▸ REQUIRED WORK
Search the data below for the word "endSound" and copy each line that holds it.

▸ DATASET ENTRIES
/-! ### The end of CHECK (R521) -/

/-- The result word: units tested, failed, blazed or substituted. -/
def checkResult (tested failed acted : Nat) : Word := wd (tested % 65536 * 2 ^ 32 + failed % 65536 * 2 ^ 16 + acted % 65536)

/-- The result word of a tally. -/
def tallyWord (t : Tally) : Word := checkResult t.tested.length t.failed.length t.acted.length

/-- Two tallies, one after the other. -/
def Tally.and (a b : Tally) : Tally := ⟨a.tested ++ b.tested, a.failed ++ b.failed, a.acted ++ b.acted⟩

/-- A position released from the checking hold, but for one that another holds. -/
def releasePos (s : State) (l : Lcid) : State := if checkHeld s l then s else modCore s l recoveryRelease

/-- A checking hold ended: its position released. -/
def releaseHold (s : State) (h : CheckHold) : State :=
  let s := { s with check := { s.check with hold := s.check.hold.erase h } }
  match h.lcids.head? with
  | some l => releasePos s l
  | none => s

/-- A known-answer CHECK answered. -/
def endKak (s : State) (step : Word) (t : Tally) : State :=
  finishToken s step (if t.failed.isEmpty then sOK else sKAK) [tallyWord t]

/-- The position under a checking hold is quiet (R164). -/
def holdQuiet (s : State) (h : CheckHold) : Bool :=
  match h.lcids.head? with
  | some l => quietCore (getCore s l)
  | none => true

/-- The units of a held position that a CHECK tests: the site that it names, or those that serve the position. -/
def heldUnits (s : State) (h : CheckHold) (l : Lcid) : List (BitVec 24) :=
  if isSite h.psid then [h.psid] else (seatSites (getGrove s (dgOf l)) (posOf l)).map fun n => psidOf (dgOf l) n 7 0xFF

/-- R501: the positions of a CHECK held one after another, each tested once it is quiet and released after its kernels; then the answer. The
window, the accumulators and the descriptors that step 4 saves are as step 6 restores them (log entry 139). -/
def heldRun (runs : List KernelRun) : List Lcid → CheckHold → State → State
  | [], h, s => endKak s h.step h.tally
  | l :: rest, h, s =>
    if !occupied s l then heldRun runs rest h s
    else
      let s := modCore s l recoveryHold
      let h : CheckHold := { h with lcids := l :: rest, tick := now s }
      if holdQuiet s h then
        let q := testUnits s (heldUnits s h l) runs
        heldRun runs rest { h with tally := h.tally.and q.2 } (releasePos q.1 l)
      else { s with check := { s.check with hold := s.check.hold ++ [h] } }

/-- R501 steps 5 and 6: the kernels of a checking hold, once its position is quiet. -/
def endHeld (s : State) (h : CheckHold) (runs : List KernelRun) : State :=
  heldRun runs h.lcids h { s with check := { s.check with hold := s.check.hold.erase h } }

/-- Table 17.3: a sweep that the fault agent owes a unit, done. -/
def endOwed (s : State) (psid : BitVec 24) (runs : List KernelRun) : State :=
  sweep { s with check := { s.check with owed := s.check.owed.filter (· != unitOf psid) } } (unitOf psid) runs

/-- KAK_SWEEP (R455, R499, R501): the sweep that the fault agent owes a unit, the beginning of a scheduled sweep of an idle unit, or the sweep
for which a checking hold waits. -/
def doKakSweep (psid : BitVec 24) (runs : List KernelRun) (s : State) : State :=
  match firstThat (fun (h : CheckHold) => h.psid == psid && holdQuiet s h) s.check.hold with
  | some h => endHeld s h runs
  | none =>
    if s.check.owed.contains (unitOf psid) then endOwed s psid runs
    else if s.check.period = 0 || dormBusy s || gapOpen s || underSweep s (unitOf psid) || !unitIdle s psid then s
    else beginSweep s psid runs

/-- CHECKING_HOLD_TIMEOUT (R501 step 3). -/
def doCheckingHoldTimeout (l : Lcid) (s : State) : State :=
  match firstThat (fun (h : CheckHold) => h.lcids.head? == some l && !holdQuiet s h && decide (h.tick + 100001 ≤ now s)) s.check.hold with
  | some h => finishToken (releaseHold s h) h.step sQTIMEOUT [tallyWord h.tally]
  | none => s

/-! ### Sounding (R503 to R507) -/

/-- R505: a segment whose signature differs. -/
def segFails (s : State) (r : SegmentRun) : Bool := r.sig != Config.soundingExpected r.psid s.part.stepping

/-- R505: a failed segment: its report, and its unit blazed. A segment whose PSID names the whole grove with a position in
its lane field is a bank segment of that position's slice. -/
def actSegment (s : State) (r : SegmentRun) : State :=
  let dg := psidDg r.psid
  let s := raise s { rpt 8 sSOUND 2 0 r.psid with part := partOf s dg }
  if psidSite r.psid < 18 then blazeUnit s (unitOf r.psid)
  else if psidSite r.psid = 31 then (if psidLane r.psid < 16 then loseSlice s (lcidOf dg (psidLane r.psid)) else blazeRouter s dg 31)
  else blazeRouter s dg (psidSite r.psid)

/-- R504: a site's engines and contexts initialised anew after a Sounding of the site. -/
def freshSite (s : State) (l : Lcid) : State :=
  modCore s l fun k => { k with eng := { Engines.zero with issued := k.eng.issued, fallback := k.eng.fallback }, ctxs := k.ctxs.filter fun p => p.2.st ≠ .free }

/-- A position with no program and every context FREE. -/
def emptyPos (s : State) (l : Lcid) : Bool := fld (getCore s l).role 28 16 == 0 && allFree (getCore s l)

/-- An armed reduction with a node or a contributor in a grove. -/
def redIn (s : State) (dg : Dg) : Bool :=
  s.reds.any fun r => syncDg (redAnchor r) == dg || (treeNodes r).contains dg || r.members.any fun l => dgOf l == dg

/-- Table 19.2: the condition of a scope. -/
def soundCond (s : State) (scope : Nat) (p : BitVec 24) : Bool :=
  let dg := psidDg p
  let seats := (below 16).map (lcidOf dg)
  match scope with
  | 0 => match servedBy (getGrove s dg) (psidSite p) with
    | some n => emptyPos s (lcidOf dg n)
    | none => true
  | 1 => (seats.all fun l => fld (getCore s l).role 28 16 == 0) && ((getGrove s dg).objs.all fun o => !bit o.2.cfg 63) && !redIn s dg
  | _ => (seats.all fun l => !bit (getCore s l).ctrl 0 && allFree (getCore s l) &&
      ((getCore s l).outL ++ (getCore s l).inL).all fun e => !bit e.2.reg 63) && !redIn s dg

/-- The position that the site of a site scope serves. -/
def soundSeat (s : State) (p : BitVec 24) : Option Lcid := (servedBy (getGrove s (psidDg p)) (psidSite p)).map (lcidOf (psidDg p))

/-- R506 step 1: what a grove scope saves into the firmware range: every slice and the copies of every core's registers, and the sync objects. -/
def saveGrove (s : State) (x : Sound) : Sound :=
  let dg := psidDg x.psid
  { x with saved := ((below 16).map (lcidOf dg)).map fun l => (l, getCore s l), objs := (getGrove s dg).objs }

/-- R506 step 3: a position that is still occupied restored: its slice with its poison marks, and its registers; an adoption meanwhile counts. -/
def restorePos (s : State) (p : Lcid × Core) : State :=
  if occupied s p.1 then modCore s p.1 fun k => { p.2 with ring := k.ring } else s

/-- R504: a Sounding begins: a served position is held; a router is left out of the mesh, and its grove answers LCID_VACANT. -/
def beginSound (s : State) (x : Sound) : State :=
  let x := if x.scope = 2 then saveGrove s x else x
  let s := { s with check := { s.check with sounding := s.check.sounding ++ [{ x with runs := true, tick := now s }] } }
  if x.scope = 0 then
    match soundSeat s x.psid with
    | some l => modCore s l recoveryHold
    | none => s
  else routerAway s (psidDg x.psid) (fun g => { g with tested := true, mcasts := [] }) fun s => s

/-- R504: what was under test comes back: a site's position released with its engines and contexts initialised anew, a router into the mesh,
its sync objects initialised anew after a router scope; after a grove scope they and the positions still occupied are restored (R506). -/
def afterSound (s : State) (x : Sound) : State :=
  if x.scope = 0 then
    match soundSeat s x.psid with
    | some l => modCore (freshSite s l) l recoveryRelease
    | none => s
  else if (getGrove s (psidDg x.psid)).tested then
    x.saved.foldl restorePos
      (routerBack s (psidDg x.psid) fun g => { g with tested := false, objs := if x.scope = 1 then [] else x.objs })
  else s

/-- The unit that a segment covers: a slice is named by its position under the whole grove. -/
def segUnit (p : BitVec 24) : BitVec 24 := if psidSite p = 31 then p else unitOf p

/-- A Sounding ended and answered (R505, R507): the reports that it absorbs, its segments, its failures acted on. -/
def endSound (s : State) (x : Sound) : State :=
  let s := { s with errs := { s.errs with reports := s.errs.reports.filter fun r => !absorbed s r } }
  let s := { s with check := { s.check with sounding := s.check.sounding.filter fun y => y.step != x.step } }
  let fails := x.segs.filter (segFails s)
  let s := afterSound (fails.foldl actSegment (countSound s (psidDg x.psid))) x
  let n := (distinctBy (fails.map fun r => segUnit r.psid)).length
  finishToken s x.step (if n = 0 then sOK else sSOUND) [checkResult (distinctBy (x.segs.map fun r => segUnit r.psid)).length n n]

/-- Table 19.2: the longest run of a scope in µs, which is how long the model's takes (log entry 124, DESIGN CHOICE). -/
def soundSpan (scope : Nat) : Nat := if scope = 2 then 150000 else 20000

/-- R506: a Sounding waits for another in its grove, and one at grove scope for any other at grove scope. -/
def soundWaits (s : State) (x : Sound) : Bool :=
  s.check.sounding.any fun y => y.runs && (psidDg y.psid == psidDg x.psid || (x.scope == 2 && y.scope == 2))

/-- An accepted Sounding begins, or waits. -/
def startSound (s : State) (x : Sound) : State :=
  if soundWaits s x then { s with check := { s.check with sounding := s.check.sounding ++ [{ x with runs := false }] } } else beginSound s x

/-- At a tick: Soundings whose time is over end, and the first that can begin does. -/
def soundStep (s : State) : State :=
  let s := (s.check.sounding.filter fun x => x.runs && decide (x.tick + soundSpan x.scope ≤ now s)).foldl endSound s
  match firstThat (fun (x : Sound) => !x.runs && !soundWaits s x) s.check.sounding with
  | some x => beginSound { s with check := { s.check with sounding := s.check.sounding.filter fun y => y.step != x.step } } x
  | none => s

/-! ### CHECK (R521) -/

/-- R521: a reserved value in CHECK's words. -/
def checkBad (ws : List Word) : Bool :=
  let w0 := ws.getD 0 0
  let w1 := ws.getD 1 0
  let kind := fld w0 0 2
  let scope := fld w0 8 2
  let p : BitVec 24 := BitVec.ofNat 24 (fld w1 0 24)
  ws.length != 2 || w0 != wd (kind + scope * 256) || decide (2 ≤ kind) || fld w1 24 40 != 0 ||
    match scope with
    | 0 => !isSite p || p != unitOf p
    | 1 => psidSite p != 24 || p != unitOf p
    | 2 => psidSite p != 31 || p != unitOf p
    | _ => kind != 0 || w1 != 0

/-- R521: a fused or blazed target. -/
def checkGone (s : State) (scope : Nat) (p : BitVec 24) : Bool :=
  scope != 3 && ((getGrove s (psidDg p)).fused || (getGrove s (psidDg p)).routerBad || (scope == 0 && (tget Site.zero (getGrove s (psidDg p)).sites (psidSite p)).blazed))

/-- R501, R503, R504: what a CHECK may not do. -/
def checkPerm (s : State) (kind scope : Nat) (p : BitVec 24) : Bool :=
  if kind = 0 then scope == 1 && !idleRouter s (psidDg p)
  else
    !(s.sec.life == .provisioned || s.sec.life == .service) ||
      (match partOf s (psidDg p) with | some n => tdiLocked s n.toNat | none => false) || !soundCond s scope p

/-- The working sites of a grove. -/
def workingSites (s : State) (dg : Dg) : List (BitVec 24) :=
  (siteNos.filter fun n => groveWorks s dg && !(tget Site.zero (getGrove s dg).sites n).blazed).map fun n => psidOf dg n 7 0xFF

/-- The router units of a grove, where they are idle (R499). -/
def routerUnits (s : State) (dg : Dg) : List (BitVec 24) := if idleRouter s dg then [24, 25, 26].map fun n => psidOf dg n 7 0xFF else []

/-- The units that a known-answer CHECK tests. -/
def checkUnits (s : State) (scope : Nat) (p : BitVec 24) : List (BitVec 24) :=
  match scope with
  | 0 => [p]
  | 1 => routerUnits s (psidDg p)
  | 2 => workingSites s (psidDg p) ++ routerUnits s (psidDg p)
  | _ => ((below 256).map (BitVec.ofNat 8)).flatMap fun dg => (workingSites s dg).filter (unitIdle s) ++ routerUnits s dg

▸ EXPECTED ANSWER
def endSound (s : State) (x : Sound) : State :=
  let s := (s.check.sounding.filter fun x => x.runs && decide (x.tick + soundSpan x.scope ≤ now s)).foldl endSound s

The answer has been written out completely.